Thirty-One Years of Warming and Oxygen Decline in Massachusetts Bay, a Well-Flushed Non-Eutrophic Temperate Coastal Waterbody

Warming temperatures and declining oxygen are well-studied in eutrophic coastal systems. To help broaden understanding we investigate non-eutrophic Massachusetts Bay, a representative well-flushed temperate embayment with seasonal thermal stratification, minor river inputs, and residence time of about a month due to exchange with the Gulf of Maine. Long-term trends are computed from de-seasoned measurements over 31 years (1992–2022) at nine bay sites, each sampled at five depths from sea surface to seafloor six times annually. For averages across all stations and depths, the mean warming and oxygen decline rates are +0.0582 (95% C.I. +0.0410 to +0.0759) °C yr⁻¹ and −0.750 (−0.985 to −0.524) μmol kg⁻¹ yr⁻¹ [−0.0246 (−0.0323 to −0.0171) mg L⁻¹ yr⁻¹]. The observed warming reduces oxygen solubility, per seawater properties, at a rate about half the observed oxygen decline. Rates do not differ significantly by site, including near a seafloor outfall releasing treated wastewater effluent, nor at different depths. Because warming is comparable at all depths there is no significant trend in stratification.

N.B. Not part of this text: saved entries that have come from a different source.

/-! ### CGET_SOURCE_RESOLVE (R238) -/

/-- Read an element of a box at its source endpoint, at the position of its highest-priority map: a page that is absent is a page fault of
the transfer's source (R232, R238). -/
def readElement (s : State) (ep vd : Nat) (t : TransferDesc) (pins : List (Nat × MapSlot)) (j : Nat) :
    Except (Nat × Nat) (List Byte × State) :=
  match receivers pins (t.coord j) with
  | [] => .error (0x50, 0)
  | m :: _ =>
    if MapEntry.fmtCode m.2.entry ≠ t.fmtCode then .error (0x50, 0)
    else
      let pos := (MapEntry.position m.2.entry (t.coord j)).toNat
      match posBytes s ep vd false pos t.es with
      | .error c => .error (if c = 0x10 then (0x10, pos) else (0x11, 0))
      | .ok pas =>
        match errorMark s pas with
        | some a => .error (0x70, a)
        | none =>
          let u := if epKind ep < 2 then s else dropEach s vd pos pas
          .ok (pas.map u.mem.look, u)

/-- Read the elements of a box in order. -/
def readElements (s : State) (ep vd : Nat) (t : TransferDesc) (pins : List (Nat × MapSlot)) :
    List Nat → Except (Nat × Nat) (List Byte × State)
  | [] => .ok ([], s)
  | j :: js =>
    match readElement s ep vd t pins j with
    | .error e => .error e
    | .ok (b, u) =>
      match readElements u ep vd t pins js with
      | .error e => .error e
      | .ok (c, v) => .ok (b ++ c, v)

/-- Beats of bytes from a number on, in order, as packets like the given one. -/
def emitBeats (s : State) (p : Packet) (d : TransferDesc) (step : Option Nat) (total : Nat) : Nat → Nat → List Byte → State
  | 0, _, _ => s
  | n + 1, no, b =>
    emitBeats (emit s { p with kind := .beat d step no total (b.take 64) }) p d step total n (no + 1) (b.drop 64)

/-- A whole transfer: its header, then its beats (R217). -/
def emitTransfer (s : State) (p : Packet) (d : TransferDesc) (b : List Byte) : State :=
  emitBeats (emit s { p with kind := .header d none d.beatCount }) p d none d.beatCount d.beatCount 0 (padBeat b)

/-- CGET_SOURCE_RESOLVE: a source endpoint resolves a `cget` box through its maps and sends it to the issuing core's local
store, or fails (R238). -/
def execCgetSourceResolve (pk : Nat) (s : State) : Host.Outcome State Fault Refusal :=
  match s.packet pk with
  | none => .next s
  | some p =>
    match p.kind with
    | .ask d =>
      let t : TransferDesc := d
      if !p.accepted ∨ p.dst ≠ s.module ∨ flowBlocked s p then .next s
      else if !landingOpen s p.ep p.key.vd then .next (refusePacket s p)
      else
        match readElements s p.ep p.key.vd t (pinSet s p.ep p.key.vd t.tname) (List.range t.total) with
        | .error (c, i) => .next (answer s p (.refuse c i))
        | .ok (b, s) =>
          let home := coreOf p.loc
          let out : Packet :=
          { p with
            dst := p.src, ep := home, off := 0, refused := false, accepted := p.src == s.module && dieOf p.loc == epDie p.ep }
          .next (emitTransfer (dropPacket s pk) out t b)
    | _ => .next s

/-! ### Completion (R231, R232) -/

/-- The record of a failed transfer whose task has halted (R232, R345): SLOT 15, BINDEX where its slots stood at `halt`; AUX names the
entry of a page fault or of trap 0x71 (R232, Table 23.2). -/
def haltedRecord (s : State) (loc k : Nat) (e : Ifr) (code info : Nat) : Nat :=
  packBits [(0, 8, code), (12, 4, 15), (16, 15, fullLoc s loc), (32, 16, e.key.vd), (64, 32, e.num), (96, 32, e.lseq),
    (128, 64, e.bundle), (320, 64, info), (384, 64, vtime s e.key.vd),
    (448, 16, if code = 0x71 ∨ (code = 0x11 ∧ info ≠ 0) then k else 0)]

/-- End a transfer: its mark is set, or its record posted once its task has halted, and its entry is free (R231, R232). -/
def endTransfer (s : State) (loc k : Nat) (e : Ifr) (code info : Nat) : State :=
  let info := if code = 0x50 then e.id else info
  let s :=
    if code ≠ 0 ∧ e.halted then
      let rc := haltedRecord s loc k e code info
      if code = 0x71 then postFatal s (dieOf loc) e.key.vd (rc + 256) else postLane s (dieOf loc) e.key.vd rc
    else s
  let q := s.seqAt loc
  let c := q.chans.look Channel.reset e.ch
  let chans := if code ≠ 0 ∧ code ≠ 0x71 ∧ !e.halted then q.chans.put e.ch { c with fails := c.fails ++ [(e.id, code, info)] } else q.chans
  tryFinish (s.setSeq loc { q with ifr := q.ifr.drop k, chans := chans }) loc

/-- TRANSFER_COMPLETE: the end of a transfer reaches its sender, or one that has failed there is taken note of; a card counts
the ends of its own transfers (R231, R232). -/
def execTransferComplete (loc entry : Nat) (s : State) : Host.Outcome State Fault Refusal :=
  match (s.seqAt loc).ifr.find entry with
  | none => .next s
  | some e =>
    if e.kind < 7 ∨ 10 < e.kind then .next s
    else if engineWrites s loc ∧ (e.state = 3 ∨ e.state = 4) then .next s
    else if e.state = 3 ∨ e.state = 4 then .next (endTransfer s loc entry e e.code e.info)
    else
      match s.net.find? (fun p => !p.asks && p.src == s.module && p.loc == loc && p.entry == entry) with
      | none => .next s
      | some p =>
        let s := dropPacket s p.id
        if p.key ≠ e.key ∨ engineWrites s loc then .next s
        else
          let (c, i) := match p.kind with | .refuse c i => (c, i) | _ => (0, 0)
          if e.kind = 9 then
            .next (putEntry s loc entry { e with
              left := e.left - 1, code := if e.code = 0 then c else e.code, info := if e.code = 0 then i else e.info })
          else
            let t : TransferDesc := e.desc.setWidth 512
            let s := if c = 0 then s else { s with net := s.net.filter (fun p => !(p.key == e.key && p.asks)) }
            if c = 0x10 then .next (failRead s loc entry e c i)
            else .next (endTransfer s loc entry { e with desc := t.setWidth 1024 } c i)

/-! ### cwait and cstat (R232, R240) -/

/-- The lowest fail mark of a channel below a limit (R232). -/
def lowestMark (c : Channel) (lim : Nat) : Option (Nat × Nat × Nat) :=
  let dist := fun (f : Nat × Nat × Nat) => (lim + 2 ^ 32 - f.1) % 2 ^ 32
  (c.fails.filter (fun f => 0 < dist f && dist f < 2 ^ 31)).foldl (fun r f =>
    match r with
    | none => some f
    | some m => if dist m < dist f then some f else some m) none

/-- Raise the lowest fail mark of a channel below a limit; the mark clears when its trap is taken (R232). -/
def reportBelow (ch lim : Nat) : Act Unit := fun s =>
  let q := s.me
  let c := q.chans.look Channel.reset ch
  match lowestMark c lim with
  | none => .ok ((), s)
  | some f => .error (.trapWith (s.setMe { q with chans := q.chans.put ch { c with fails := c.fails.filter (fun m => m.1 != f.1) } })
      f.2.1 f.2.2)

/-- `cwait` (R240). -/
def execCwait (g : Guard) (ch : BitVec 3) (e : BitVec 5) (inc : Bool) (s : State) : Host.Outcome State Fault Refusal :=
  issue (.cwait g ch e inc) g (do
    let x ← readNat .e e.toNat
    let n := (x + bit inc) % 2 ^ 32
    Act.await (fun s => decide ((horizonOf s.me ch.toNat + 2 ^ 32 - n) % 2 ^ 32 < 2 ^ 31))
    reportBelow ch.toNat n) s

/-- `cstat` (R240). -/
def execCstat (g : Guard) (ch : BitVec 3) (d : BitVec 5) (s : State) : Host.Outcome State Fault Refusal :=
  issue (.cstat g ch d) g (do
    let h ← Act.view (fun s => horizonOf s.me ch.toNat)
    reportBelow ch.toNat h
    deliverNat (.cstat g ch d) h) s

/-! ### Job cards (R233 to R235, R239) -/

/-- Whether a region is one the card writes. -/
def isWrite (j : Nat) : Bool := decide (4 ≤ j)

/-- The checks of R234 that raise trap 0x01 and need no descriptor. -/
def JobCard.fieldsOk (c : JobCard) : Bool :=
  let d := c.toNat
  let n := c.nr
  bitsAt d 8 8 == 0 && bitsAt d 18 6 == 0 && bitsAt d 32 32 == 0 && bitsAt d 96 160 == 0 &&
  decide (c.nr ≤ 4) && decide (c.nw ≤ 4) &&
  (List.range 8).all (fun j => bitsAt (c.region j) 86 10 == 0 && (c.used.contains j || c.form j == 0)) &&
  (match c.kind with
   | 0 => n != 0 && c.nw == n && (List.range n).all (fun j => c.form j == 1 && c.form (4 + j) == 1 && c.len j == c.len (4 + j))
   | 3 => n != 0 && c.nw == n && (List.range n).all (fun j => c.form j == 1 && c.form (4 + j) == 2 && c.len (4 + j) == 0)
   | k => c.rowb != 0 && n == 2 && c.nw == 1 && c.form 0 == 1 && c.form 1 == 1 && c.form 4 == 1 && c.len 1 % 4 == 0 &&
       c.len (if k = 1 then 4 else 0) == c.len 1 / 4 * c.rowb)
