/-- TASK_START: an idle sequencer takes its next ready task and the loader prepares it (R300, R301); a task that `spawn` has given it
before comes first. A launch that waited for a place in the queue is offered again. -/
def execTaskStart (loc : Nat) (s : State) : Host.Outcome State Fault Refusal :=
  let q := s.seqAt loc
  if q.status ≠ 0 ∨ !mayTake s loc ∨ 512 ≤ loc then .next s
  else match takeSpawned s loc with
  | some t => .next t
  | none => match nextLaunch s loc with
    | none => .next s
    | some l =>
      match l.todo.look [] loc with
      | [] => .next s
      | n :: r =>
        let t := { l.code with num := n }
        if !fitsSibling s loc t then .next s
        else
          let k := s.dieAt (dieOf loc)
          let s := s.setDie (dieOf loc) { k with launches := k.launches.map (fun m =>
            if m.lseq = l.lseq then { m with todo := m.todo.put loc r } else m) }
          let s := addSaves (taskStart s loc t) (partOf loc) (taskSaves t l.pkt)
          .next (offerLaunches (runLoader s loc true []))

/-! ### Records to the host (R310, R329, R345, R377) -/

/-- Advance PROD of a ring. -/
def Die.produced (k : Die) (n : Nat) : Die :=
  { k with ringRegs := k.ringRegs.put (4 * n + 2) (BitVec.ofNat 64 ((k.ring n 2 + 1) % 2 ^ 32)) }

/-- Take out the first record that may be sent. -/
def takeRecord (ok : Rec → Bool) : List Rec → Option (List Rec)
  | [] => none
  | r :: rs => if ok r then some rs else (takeRecord ok rs).map (r :: ·)

/-- RECORD_DELIVERY: a die writes the first record of a lane that may be sent into the host's ring and advances PROD; a fatal
record goes before a replayable one, and a device's records wait while it is not resident on the die (R329, R345, R377). -/
def execRecordDelivery (die : Nat) (fatal : Bool) (s : State) : Host.Outcome State Fault Refusal :=
  let k := s.dieAt die
  if fatal then
    match k.fatal with
    | [] => .next s
    | _ :: rs => if ringOpen k 1 then .next (s.setDie die ({ k with fatal := rs }.produced 1)) else .next s
  else if (!k.fatal.isEmpty && ringOpen k 1) || !ringOpen k 0 then .next s
  else
    match takeRecord (fun r => residentOn s die r.vd) k.lane with
    | none => .next s
    | some rs => .next (s.setDie die ({ k with lane := rs }.produced 0))

end Sys2Proof.Machine
end

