/-- `evpost` (R310). -/
def execEvpost (g : Guard) (a b : BitVec 4) (s : State) : Host.Outcome State Fault Refusal :=
  issue (.evpost g a b) g (do
    let x ← readNat .y a.toNat
    let y ← readNat .y b.toNat
    Act.await (fun s => decide (laneCount s (dieOf s.cur.loc) s.myVd < Config.laneEntries))
    Act.change (fun s =>
      let q := s.me
      postLane s (dieOf s.cur.loc) q.task.vd
        (eventRec q.task.vd (fullLoc s s.cur.loc) 1 q.task.lseq (x % 2 ^ 32) y (Nat.max (vtime s q.task.vd) q.last)))) s

end Sys2Proof.Machine
end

There is a significant trend of increasing salinity, similarly uniform across sites and depths. A strong hypothesis to explain the warming and salinity trends is advection of Gulf of Maine water into the bay, rather than local influences that could be expected to cause spatially differing rates contrary to those observed. Advection is also a plausible explanation for the observed oxygen decline beyond that due to the solubility decrease. This study highlights potential influence of external ocean forcing on long-term trends in a coastal waterbody.